▸ Goal of the exercise
Output exactly, with nothing added, the entries from the first line through the line with "def fuseImage : SMap".

*** Materials provided ***

/-- The fuse words of an SK8-128S of stepping A0 as the model takes it to leave the factory: the ID, lock, length and
FEATURE words with their region CRCs; TRIM, PATCH, REPAIR and CUST empty. -/
def fuseImage : SMap FuseWord :=
  [(0x000, fuseStrong 0x5A6B0600), (0x010, fuseStrong 0xE07FFF), (0x011, fuseStrong 0x00010001),
   (0x018, fuseStrong 0x06880000), (0x3F0, fuseStrong 0xFF48B096), (0x3F1, fuseStrong 0x8C6836CD),
   (0x3F2, fuseStrong 0x1A8761E0)]

/-- What the TRIM region spells for the registers that it loads, as (address, value): the nominal timing of Table 7.6
of Table 11.8, the middle FIO trim and the typical FIO_TC of R384. -/
def trimImage : List (Nat × Nat) :=
  (List.range 8).flatMap (fun i =>
    [(Reg.DCH.TIM_ROW (i + 1), 0x7070E010), (Reg.DCH.TIM_WIN (i + 1), 0x14006000), (Reg.DCH.TIM_COL (i + 1), 0x80401428),
     (Reg.DCH.TIM_TURN (i + 1), 0x28604030), (Reg.DCH.TIM_REF (i + 1), 0x3C0F3C00), (Reg.DCH.TIM_PD (i + 1), 0x30410000)]) ++
  [(Reg.STK.KOZ_TIM, 0x78042900), (Reg.CAL.FIO_STAT, 0x80000000), (Reg.THM.MODEL_CFG, 0x640A)]

/-- A fuse operation: its word and value, its kind (1 program, 2 reblow, 3 lock, 4 hardening of a repair), its pending
operation, and the packet of an OTP_LOCK that still executes. -/
structure FuseJob where
  word : Nat
  value : Nat
  kind : Nat
  op : Option Nat
  ans : Option Halyard
  deriving DecidableEq, Repr

/-- The fuse array beyond the OTP registers: the words; the margin in use of each region and, at 8 + word, of each
REPAIR word judged alone (0 normal, 1 program-verify, 2 blank-verify, 3 failed); the values that the TRIM region spells
for registers (address, value); the running fuse operation; the entries of ROW_SPARE_HARD that wait to be programmed,
each with its pending operation; and vendor test mode. -/
structure OtpSt where
  words : SMap FuseWord := fuseImage
  used : SMap Nat := []
  trim : List (Nat × Nat) := trimImage
  job : Option FuseJob := none
  wait : List (Nat × Nat) := []
  vtm : Bool := false
  deriving DecidableEq, Repr

/-! ### Requests (spec/03_link_layer.md, spec/06_service_classes.md) -/

/-- What became of one line of a request: still on its way, done (with the data read), poisoned or fenced
(R110). -/
inductive LineRes where
  | open_
  | good (data : List Nat)
  | poison
  | fenced
  deriving DecidableEq, Repr

/-- A request in the table of outstanding requests (R97): its receive number, when it arrived and was
admitted, how far it is (0 received, 1 waiting in its class queue, 2 admitted, 3 a SCAN in its queue or
running, 4 a FENCE), its service class, its lines in address order, the user tag read, and the receive
numbers a FENCE waits for; and whether its wait for the device pool has been counted (R206). -/
structure Txn where
  num : Nat
  req : Req
  arrival : Nat
  stage : Nat := 0
  cls : Nat := 0
  admitAt : Nat := 0
  lines : List LineRes := []
  userTag : Nat := 0
  waits : List Nat := []
  poolHeld : Bool := false
  deriving DecidableEq, Repr

/-- The scheduler beyond its registers (spec/06_service_classes.md): the signed token count of each class
(R185); a committed BUDGET and RSV
that wait for the class's next window start (R188); the device pool (R206); when each port's retrain took it out of UP and at how many lanes
(R196); whether MODEL_HOLD has run out for it; when the present shortfall began (milliseconds); and whether C60
pacing is halved (R205, R207). -/
structure SchSt where
  tokens : SMap Int := []
  nextBudget : SMap (Option (Nat × Bool)) := []
  pool : Int := 0
  lastLanes : SMap Nat := []
  hold : SMap Bool := []
  shortFrom : Nat := 0
  half : Bool := false
  deriving DecidableEq, Repr

/-! ### Line cache (spec/08_line_cache_and_atomics.md) -/

/-- Whose read of C60 to C63 a probe is (R211, R269): patrol scrub, fast scrub, a retention sweep, the evacuation copy,
calibration, or engine `e` of the scan with a receive number. -/
inductive Reader where
  | patrol
  | fast
  | sweep
  | copy
  | cal
  | scan (num e : Nat)
  deriving DecidableEq, Repr

/-- What an operation on one line does at its home slice (R249): a read (allocating or not, with the user
tag or not), a full write (with POISON_WR, with the user tag where UTAG is set), a partial write of the
bytes of a mask, an atomic at a byte offset, a probe by internal traffic. -/
inductive OpKind where
  | rd (noalloc utag : Bool)
  | wr (poison : Bool) (tag : Option Nat)
  | wrp (mask : Nat)
  | atom (sub off : Nat)
  | probe (who : Reader)
  deriving DecidableEq, Repr

/-- An operation at a slice: the request (receive number) and which of its lines it is (of a scan's probe the 256-byte
block and the line's place in its unit), the line's device address divided by 64, its bytes, when it reached the slice,
whether a wait of it for a way (R253) and one under R259 have been counted, and whether it brought its line in (R265). -/
structure SOp where
  txn : Nat
  idx : Nat
  line : Nat
  cls : Nat
  kind : OpKind
  data : List Nat
  at_ : Nat := 0
  wayWait : Bool := false
  dirtyWait : Bool := false
  missed : Bool := false
  deriving DecidableEq, Repr

/-- The state of a way in use (R247): CLEAN, MODIFIED, FILL_PENDING, or an open merge entry (R261). -/
inductive WaySt where
  | clean
  | modified
  | fill
  | merge
  deriving DecidableEq, Repr

/-- A way in use (R247): its line, state, bytes, user tag, device-state byte and re-reference value;
TAG_PENDING; whether it holds scan staging; of a merge entry the byte-valid mask, when it opened and the
class that opened it, the receive number of the WRP that did (R222), whether its read-modify-write is in flight, whether
the timeout started it, whether its read waits for the lift of a fence (R264) or for room (R250) and whether its wait for a
way has been counted (R263); whether its write-back waits for buffer space; the bit errors that stand in each of its SECDED
words, 0 to 7 the 8-byte groups of its data and 8 its metadata (R247); when its last atomic started (R267). -/
structure Way where
  line : Nat
  st : WaySt
  data : List Nat
  utag : Nat := 0
  dev : Nat := 1
  rrv : Nat := 0
  tagPend : Bool := false
  staging : Bool := false
  mask : Nat := 0
  openAt : Nat := 0
  cls : Nat := 0
  opener : Nat := 0
  closing : Bool := false
  byTimeout : Bool := false
  retry : Bool := false
  wayWait : Bool := false
  wbWait : Bool := false
  errs : SMap Nat := []
  atomAt : Option Nat := none
  deriving DecidableEq, Repr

***

▸ Written solution
/-- The fuse words of an SK8-128S of stepping A0 as the model takes it to leave the factory: the ID, lock, length and
FEATURE words with their region CRCs; TRIM, PATCH, REPAIR and CUST empty. -/
def fuseImage : SMap FuseWord :=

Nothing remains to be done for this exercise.